Dr. Maik Hauschild, who runs the clinic, started building the department from scratch in 2011. His primary interest was to build an interdisciplinary breast care center providing cutting-edge therapy for cancer patients, but he instituted a requirement that the clinic hires only attending physicians specialized in at least one alternative therapy. This was done with an eye toward strategic positioning: The center offers many treatment options and approaches intended to increase the community’s appreciation, with the goal of making it the provider of choice in an area where patients can select from a number of options. Despite it not being a profitable undertaking, the clinic began offering labor and delivery services, with the intent of making the clinic an integral part of families’ lives through all stages of the life cycle, including periods of sickness and of health.
In addition, the Fricktal hired an external consultant to help obtain certification for the breast care center from both the German and Swiss cancer societies—an investment that has quickly paid off from a marketing point of view.
Implementing Structures to Prioritize Patient Care
The growth of an organization inevitably creates an increased workload and, in growing health centers, doctors can often be caught in an endless cycle of insufficient supply and increasing demand. As the number of daily patient visits grows, so does doctors’ workload; eventually growing centers can hire additional doctors, but there is always a lag between the need for additional support and the arrival of new staff.
In a moment when many hospitals are seeking to downsize administrative functions, leaving medical residents overburdened with secondary duties, the Fricktal is instead seeking to establish structures that free doctors from this administrative work and leave them more time to focus on patients.
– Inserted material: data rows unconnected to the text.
/-- Threads leave their group (R25, R28). -/
theorem leave_spec {s : State} {c : CoreRef} {slot : Nat} {k : Ctx} {g : Group} (out : List Nat) (st : ThreadStatus) (hk : (s.core c).ctx = some k)
    (hg : k.group slot = some g) (hm : NoMerge s c) :
    OnCore c s (s.leave c slot out st) ∧
    (∀ w, w ≠ g.wslot → (s.leave c slot out st).wg c w = s.wg c w) ∧
    (∀ w, s.wg c g.wslot = some w → ∃ ths, (s.leave c slot out st).wg c g.wslot = some { w with threads := ths }) ∧
    (∀ i, (s.leave c slot out st).thread c g.wslot i =
      if i ∈ out then (s.thread c g.wslot i).map fun th => { th.closeWindows with status := st, age := s.clk, aged := false } else s.thread c g.wslot i) ∧
    ((g.members.filter fun t => !out.contains t) = [] → (((s.leave c slot out st).core c).ctx.bind fun k => k.group slot) = none) ∧
    ((g.members.filter fun t => !out.contains t) ≠ [] → ∃ g', (((s.leave c slot out st).core c).ctx.bind fun k => k.group slot) = some g' ∧
      g'.members = (g.members.filter fun t => !out.contains t) ∧ g'.wslot = g.wslot ∧ g'.age = g.age ∧ g'.sched = g.sched ∧ g'.hint = g.hint) := by
  set F : Thread → Thread := fun th => { th.closeWindows with status := st, age := s.clk, aged := false } with hF
  set s1 := out.foldl (fun s t => s.modThread c g.wslot t F) s with hs1
  set M : Group → Group := fun x => { x with members := x.members.filter fun t => !out.contains t } with hM
  set s2 := s1.modGroup c slot M with hs2
  set D : Ctx → Ctx := fun k => { k.dropGroup slot with rot := if g.st == .running then k.rot.set g.sched g.age else k.rot } with hD
  set s3 := if (g.members.filter fun t => !out.contains t).isEmpty then s2.modCtx c D else s2 with hs3
  have clk1 : ∀ (l : List Nat) (y : State), (l.foldl (fun (s : State) t => s.modThread c g.wslot t fun x => { x.closeWindows with status := st, age := s.clk, aged := false }) y) =
      l.foldl (fun s t => s.modThread c g.wslot t fun x => { x.closeWindows with status := st, age := y.clk, aged := false }) y := by
    intro l
    induction l with
    | nil => intro y; rfl
    | cons a l ih => intro y; rw [List.foldl_cons, List.foldl_cons, ih]; rfl
  have e : s.leave c slot out st = (s3.resched c).seeded c := by
    unfold leave; rw [hk]; simp only [Option.bind_some, hg]
    rw [clk1]
  have f1 : OnCore c s s1 := foldl_modThread_onCore c _ F _ _
  have f2 : OnCore c s1 s2 := OnCore.modCtx c s1 (fun k => k.modGroup slot M) fun _ => rfl
  have f3 : OnCore c s2 s3 := by
    rw [hs3]; split_ifs
    · exact OnCore.modCtx c s2 D fun _ => rfl
    · exact OnCore.refl c s2
  obtain ⟨k1, hk1, -⟩ := f1.ctx k hk
  have hg1 : k1.group slot = some g := by
    have := group_foldl_modThread c g.wslot F slot out s
    rw [← hs1, hk1, hk] at this
    simpa [hg] using this
  have hk2 : (s2.core c).ctx = some (k1.modGroup slot M) := by simp [hs2, State.modGroup, hk1]
  have hg2 : (k1.modGroup slot M).group slot = some (M g) := by rw [Ctx.group_modGroup k1 _ _ M (fun _ => rfl), if_pos rfl, hg1]; rfl
  have n1 : NoMerge s1 c := by
    intro k' hk' y hy
    rw [hk1] at hk'; cases hk'
    have hgr : k1.groups = k.groups := by
      have : ∀ (l : List Nat) (s : State) (k : Ctx), (s.core c).ctx = some k → ∃ k', ((l.foldl (fun s t => s.modThread c g.wslot t F) s).core c).ctx = some k' ∧ k'.groups = k.groups := by
        intro l
        induction l with
        | nil => intro s k h; exact ⟨k, h, rfl⟩
        | cons a l ih =>
          intro s k h
          obtain ⟨k', h1, h2⟩ := ih (s.modThread c g.wslot a F) (k.modWg g.wslot fun w => w.modThread a F) (by
            unfold State.modThread State.modWg; rw [core_modCtx_ctx, h]; rfl)
          exact ⟨k', h1, h2⟩
      obtain ⟨k', h1, h2⟩ := this out s k hk
      rw [← hs1, hk1] at h1; cases h1; exact h2
    rw [hgr] at hy
    exact hm k hk y hy
  have n2 : NoMerge s2 c := n1.modGroup slot M fun _ h => h
  have n3 : NoMerge s3 c := by
    rw [hs3]; split_ifs
    · exact n2.modCtx D fun k h g hg => h g (List.mem_of_mem_filter hg)
    · exact n2
  obtain ⟨k3, hk3, -⟩ := f3.ctx _ hk2
  have g4 := resched_onSched s3 c
  have n4 : NoMerge (s3.resched c) c := n3.sched g4 hk3
  have p5 := seeded_posts n4
  obtain ⟨k4, hk4, r4⟩ := g4.ctx k3 hk3
  have wgs3 : ∀ w, (s.leave c slot out st).wg c w = s1.wg c w := fun w => by
    rw [e, p5.wg, g4.wg_eq w (by simp [hk3])]
    have h2 : s2.wg c w = s1.wg c w := by simp [State.wg, hk1, hk2]
    rw [← h2, hs3]
    split_ifs
    · simp [State.wg, hk2, hD, Ctx.wg, Ctx.dropGroup]
    · rfl
  refine ⟨?_, ?_, ?_, ?_, ?_, ?_⟩
  · rw [e]; exact (((f1.trans f2).trans f3).trans g4.frame).trans (p5.onCore c)
  · intro w hw; rw [wgs3, hs1, wg_foldl_modThread c _ _ F hw]
  · intro w hw; rw [wgs3]; exact wg_foldl_modThread_self c _ F _ s w hw
  · intro i
    rw [thread_bind, wgs3, ← thread_bind, hs1, thread_foldl_modThread c _ F (fun _ => rfl) fun th => by simp [hF, Thread.closeWindows, Function.comp_def]]
  · intro hn
    rw [e, p5.core, hk4, Option.bind_some]
    refine r4.none slot ?_
    have : s3 = s2.modCtx c D := by rw [hs3, hn]; rfl
    rw [this, core_modCtx_ctx, hk2] at hk3
    cases hk3
    simp [hD, Ctx.group, Ctx.dropGroup]
  · intro hn
    have h3 : s3 = s2 := by rw [hs3, if_neg (by simpa [List.isEmpty_iff] using hn)]
    rw [h3, hk2] at hk3; cases hk3
    obtain ⟨g', hg', sg⟩ := r4.groups slot _ hg2
    refine ⟨g', by rw [e, p5.core, hk4]; exact hg', ?_⟩
    rw [sg.1]; exact ⟨rfl, rfl, rfl, rfl, rfl⟩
Breast care nurses and a ward secretary have been hired on each floor to alleviate doctors’ administrative workloads. This, in turn, enables further growth as it allows flexibility to spend time with new patients.
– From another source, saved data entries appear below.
-- ==== Sys2Proof/Tests/Slice0.lean ====
section
/-! SUPPORT. Tests: a witness for the hypotheses of every statement and for every step that the statements relate, one word of each
instruction decoded, an ill-formed term for each check, and results of single instructions worked out by hand from their rules. -/

namespace Sys2Proof.Tests

open Sys2Proof Machine Machine.State

/- One theorem at a time: the evaluations of many at once take more memory than the check allows. -/
set_option Elab.async false

def core0 : CoreRef := { pkg := 0, die := 0, core := 0 }
def thr (tid : Nat) : Thread := { tid := tid, status := .grouped, pc := 0x10040, c := 64 }
def grp (n : Nat) : Group := { slot := 0, sched := 0, age := 1, wslot := 0, members := List.range n, st := .running }
def wg (ts : List Thread) : Workgroup :=
  { slot := 0, grid := 0x8000, block := 0, threads := ts, lsize := 0x1000, members := [{ core := 0, lbase := 0, lsize := 0x1000 }], started := true, cleared := true }
def ctx (ts : List Thread) (g : Group) : Ctx := { gen := 1, cid := 1, wgs := [wg ts], groups := [g] }
/-- A state in which a group of the given threads issues. -/
def st (ts : List Thread) (g : Group) (gr : Grid) : State :=
  { State.reset with cores := [{ at_ := core0, ctx := some (ctx ts g) }], grids := [gr], cur := some (core0, 0) }
def iss (ts : List Thread) (g : Group) (gr : Grid) : Iss := { c := core0, k := ctx ts g, g := g, w := wg ts, grid := gr }
def s1 : State := st [thr 0] (grp 1) placedGrid
def x1 : Iss := iss [thr 0] (grp 1) placedGrid
theorem test_issues : Issues s1 x1 := ⟨rfl, rfl⟩
theorem test_stands : Stands x1 s1 := ⟨⟨ctx [thr 0] (grp 1), grp 1, rfl, rfl, rfl, rfl, rfl, rfl⟩, rfl⟩
theorem lane1 (fs : Fields) (h : fs.within 64 none = true) : LaneUnit s1 x1 fs :=
  ⟨test_issues, rfl, by decide, by intro i hi; obtain rfl : i = 0 := by simpa [x1, iss, grp] using hi
                                   exact ⟨thr 0, rfl, rfl⟩,
   by intro i hi th hth
      have : th.c = 64 := by
        have := List.mem_of_find?_eq_some hth
        simp [x1, iss, wg] at this; subst this; rfl
      rw [this]; exact h⟩

def word (i : Instr) : Nat := (encode i).getD 0
def placed (i : Instr) : State := { st [thr 0] (grp 1) placedGrid with cur := none, gmem := mwrite [] 0x10040 4 (word i) }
Setting Clear Communication Rules
In addition, administrators have made an investment in time spent on structured communication. In the 48 hours before each tumor board meeting, participants come together in three preparatory meetings designed to ensure open communication and thoughtful deliberations. It is an extraordinary commitment for a team operating in a setting with so much inherent schedule uncertainty: Surgeries run long; patients require urgent visits, and yet they still manage to prioritize these meetings. As a result of this extensive preparation, the tumor board meetings themselves are less impacted by interpersonal micropolitics, and they run quickly and efficiently. Discussions of patient treatment are reasoned and focus primarily on the needs of the individuals under the doctors’ care. As a result, there is a sense of accomplishment and shared takeaways that smooth the flow of collaboration, reduce interdepartmental friction and ultimately improve quality of care.
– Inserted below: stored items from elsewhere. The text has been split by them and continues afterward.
-- ==== Sys2Proof/Syntax.lean ====
section
/-! DEFINITION. Syntax: one constructor of Instr for each row of spec/opcode_table.json. The 165 rows of
instruction words carry the fields of the word (spec/02 R38, R45); the 100 rows of device steps, which have
no encoding (spec/95), carry operands of the model's own that say which unit, launch or address the step
concerns (log 18). -/

namespace Sys2Proof

/-- Bits 31 to 26 of an instruction word (R38): chain, reuse, guard negate, guard predicate. -/
structure Hdr where
  c : Bool
  u : Bool
  n : Bool
  p : BitVec 3
  deriving DecidableEq, Repr

/-- The four rings of a partition page whose size a host writes (R368). -/
inductive RingKind where
  | completion | event | control | admin
  deriving DecidableEq, Repr

/-- The two units of the matrix engine's tile queue (R204, R216). -/
inductive TileUnit where
  | stream | load
  deriving DecidableEq, Repr

/-- The unit that applies an atomic batch (R292): a home slice, for this device or for an access of a domain group from
another one (R374), or the scratchpad bank of a block. -/
inductive AtomUnit where
  | home
  | inbound (group : Nat)
  | bank (block : Nat)
  deriving DecidableEq, Repr

/-- Who sends a release record (R285): a core of this device, or one of another device, with the domain group that its
accesses carry (R374). -/
inductive Sender where
  | own (core : Nat)
  | inbound (group core : Nat)
  deriving DecidableEq, Repr

/-- A link that can lose lanes (R414): link 0 to 2 of a stack (R15), or domain link 0 to 11. -/
inductive LinkId where
  | dieToDie (stack link : Nat)
  | domain (link : Nat)
  deriving DecidableEq, Repr

/-- The link exists: three die-to-die links at each of the four cache dies, and 12 domain links (R11, R15). -/
def LinkId.ok : LinkId → Bool
  | .dieToDie k l => decide (k < 4) && decide (l < 3)
  | .domain l => decide (l < 12)

/-- The path of a flit whose CRC failed (R403, R406); a mesh flit may belong to a cluster's traffic. -/
inductive FlitPath where
  | mesh (stack router layer port : Nat) (traffic : Option Nat)
  | dieToDie (stack link : Nat)
  | domain (link : Nat)
  deriving DecidableEq, Repr

/-- How many lanes the link has (R15, R373). -/
def LinkId.lanes : LinkId → Nat
  | .dieToDie _ _ => 64
  | .domain _ => 16

/-- The path exists: a port of a router of a stack's 4 × 4 × 2 mesh, the traffic that of one of the 64 clusters, or a link
(R11, R13, R405). -/
def FlitPath.ok : FlitPath → Bool
  | .mesh k r layer port t =>
    decide (k < 4) && decide (r < 16) && decide (layer < 2) && decide (port < 16) && t.all fun u => decide (u < 64)
  | .dieToDie k l => (LinkId.dieToDie k l).ok
  | .domain l => (LinkId.domain l).ok

/-- Transfers of a flit, the first included: at most 6, and 5 on the mesh (R405, R406). -/
def FlitPath.transfers : FlitPath → Nat
  | .mesh _ _ _ _ _ => 5
  | _ => 6

/-- What the controller finds when a DRAM burst completes (R403, R406). -/
inductive DramOutcome where
  | clean
  | corrected (chunk syndrome : Nat)
  | uncorrectable (chunk syndrome : Nat)
  | busFailed (lane : Nat)
  deriving DecidableEq, Repr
Center administrators also work to foster a culture of self-reporting and openness when it comes to errors. All doctors and nurses are encouraged to anonymously report themselves if a mistake has been made or might have happened. While it would be relatively easy in such a small hospital to track who was responsible for these errors, administrators and managers instead understand that it is not in their interest to do so. They use the data to examine and improve the processes that may have led to the mistakes.
Viewing Optimization as an Investment
All too often, optimization is a euphemism for penny-pinching. But at the Fricktal, hospital leaders seek to optimize processes and structures with a primary focus on patient experiences and outcomes. These organizational innovations keep the focus on patients while also supporting doctors and, as a result, health outcomes and personal satisfaction rise.
It is the kind of profit that today’s doctors—hoping to live by even the most ambitious tenets of the updated Hippocratic oath—can get behind.